Но Лазизу Кулатовичу мое спокойное отношение к достоинствам Халимы не нравится, и он горячо начинает мне доказывать, что такое несчастье любого мужчину сломит: погиб муж, ослеп ребенок. А она еще находит в себе силы работать, сохранять себя. Не потеряла чувства юмора, следит за собой. Великолепная женщина! Кто не знает о ее бедах, тот ни за что не догадается, как она несчастлива.
Мне ничего не оставалось делать, и я поддакивал. А потом негрубо оборвал Лазиза Кулатовича, повторив свой вопрос: что с Рахимом и давно ли с ним эта история?
— Он поступил к нам вскоре после землетрясения, — отвечал врач.
— У него что, абсолютная слепота?
— Нет, у мальчика есть светоощущение. Это позволяет нам надеяться на лучшее.
Я спросил, чем вызвано заболевание. В ответ Лазиз Кулатович прочитал мне целую лекцию о природе зрения.
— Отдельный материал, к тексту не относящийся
-- ==== Sys2Proof/Machine/Sparse.lean ====
section
/-! DEFINITION. Finite maps with a default, as lists in one canonical form: keys strictly rising, no entry equal to what
an unlisted key reads as. Memory, decks, tiles and register files are kept in this form. -/

namespace Sys2Proof.Machine

/-- The value at key `k`; an unlisted key reads as `d`. -/
def sget {α : Type} (d : α) : List (Nat × α) → Nat → α
  | [], _ => d
  | (j, v) :: r, k => if j = k then v else sget d r k

/-- Put `v` at key `k`, before the first higher key. -/
def sins {α : Type} : List (Nat × α) → Nat → α → List (Nat × α)
  | [], k, v => [(k, v)]
  | (j, u) :: r, k, v =>
    if k < j then (k, v) :: (j, u) :: r else if k = j then (k, v) :: r else (j, u) :: sins r k v

/-- Write `v` at key `k`, keeping the canonical form: writing the default removes the entry. -/
def sput {α : Type} [DecidableEq α] (d : α) (m : List (Nat × α)) (k : Nat) (v : α) : List (Nat × α) :=
  if v = d then m.filter fun e => !decide (e.1 = k) else sins m k v

/-- The canonical form. -/
def swf {α : Type} [DecidableEq α] (d : α) : List (Nat × α) → Bool
  | [] => true
  | (j, v) :: r => !decide (v = d) && r.all (fun e => decide (j < e.1)) && swf d r

/-- Write a run of values at consecutive keys. -/
def sputs {α : Type} [DecidableEq α] (d : α) (m : List (Nat × α)) (k : Nat) : List α → List (Nat × α)
  | [] => m
  | v :: r => sputs d (sput d m k v) (k + 1) r

/-- Read `n` values at consecutive keys. -/
def sgets {α : Type} (d : α) (m : List (Nat × α)) (k : Nat) : Nat → List α
  | 0 => []
  | n + 1 => sget d m k :: sgets d m (k + 1) n

/-- Map over a list with the index of each element. -/
def imap {α β : Type} (f : Nat → α → β) : Nat → List α → List β
  | _, [] => []
  | i, a :: r => f i a :: imap f (i + 1) r

/-! Dense views of a canonical list. -/

/-- `n` values from key `i` on. -/
def sdense {α : Type} (d : α) : Nat → Nat → List (Nat × α) → List α
  | 0, _, _ => []
  | n + 1, i, [] => d :: sdense d n (i + 1) []
  | n + 1, i, (k, v) :: r => if k = i then v :: sdense d n (i + 1) r else d :: sdense d n (i + 1) ((k, v) :: r)

/-- The canonical list of values from key 0 on. -/
def ssparse {α : Type} [DecidableEq α] (d : α) (vs : List α) : List (Nat × α) :=
  (imap (fun i v => if v = d then none else some (i, v)) 0 vs).filterMap id

end Sys2Proof.Machine
end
Насчет палочек, и колбочек, и фотохимических реакций…
Я злюсь — не за тем я пришел, чтобы выслушивать лекцию.
— Это все понятно… — обрываю я рассказ врача. — Но все-таки в чем же причина? Это случилось неожиданно или постепенно? — Мне не хотелось произносить это страшное слово с л е п о т а.
— Дорогой! — с подкупающей непосредственностью воскликнул Лазиз Кулатович. — Это очень сложное дело. Медицина пока что бессильна. Причины могут быть самые различные: удар о землю, когда мальчика выбросили из окна, осложнение после кори… Он болел как раз… Не исключено и нервное потрясение. Мы принимаем все меры…
— Кто смотрел его? Был ли консилиум?
— Да, его смотрели все наши светила: и Корноухов, и Ямпольская, и Рапопорт…
Ни одно из этих светил не было мне знакомо, и я не мог сказать, насколько авторитетен был консилиум.
— Вам может, нужна какая-нибудь помощь? — сказал я не очень уверенно.
— Помощь?! А у вас есть такая возможность?!
— Возможности нет, — несколько заносчиво проговорил я. — Есть только одно — желание.
— Спасибо и на этом! — Лазиз Кулатович улыбнулся снисходительно, краешком губ.
По этой улыбке я понял, что мне пора уходить. Я встал, не очень любезно пожал руку Лазизу Кулатовичу. Он не успел еще выйти из-за стола, чтобы проводить меня, а я уже спускался вниз по лестнице.
16
— Дверь в рабочем кабинете Халимы стеклянная, легкая; но стекла разлетелись вдребезги при подземном толчке, и теперь на их месте наклеен лист ватмана. В комнате тесно, стоит пять или шесть чертежных «комбайнов» да столько же, знать, столов. За самым дальним от двери столом, что у окна, сидит Халима. Я толкаю дверь, но она не поддается, заперта. Значит, опять совещание у Гафура Султановича. Можно было бы не толкаться в эту, заклеенную листом ватмана дверь, а сразу же заглянуть в приемную Умарова и узнать, долго ли продлится совещание. Но я не хочу лишний раз напоминать о себе, мозолить глаза Умарову. Я поджидаю Халиму в коридоре. Коридор в старинном особняке — длинный и темный. Хожу, измеряя его шагами. Семьдесят пять шагов в одну сторону; семьдесят пять — обратно. Через каждые восемь — десять шагов дверь. Много дверей; ничего не попишешь — наука… Наконец слышу, в дальнем конце коридора, по ту сторону лестничной площадки, где находится кабинет начальника, хлопнула дверь, раздался смех, голоса. Совещание окончилось. Я уже не первый раз тут; уже знаю, что в коридоре сотрудники института почему-то разговаривают охотнее, чем в кабинете начальника. Да, слышу оживленный разговор людей, которые сдерживали себя часа два, а то и больше.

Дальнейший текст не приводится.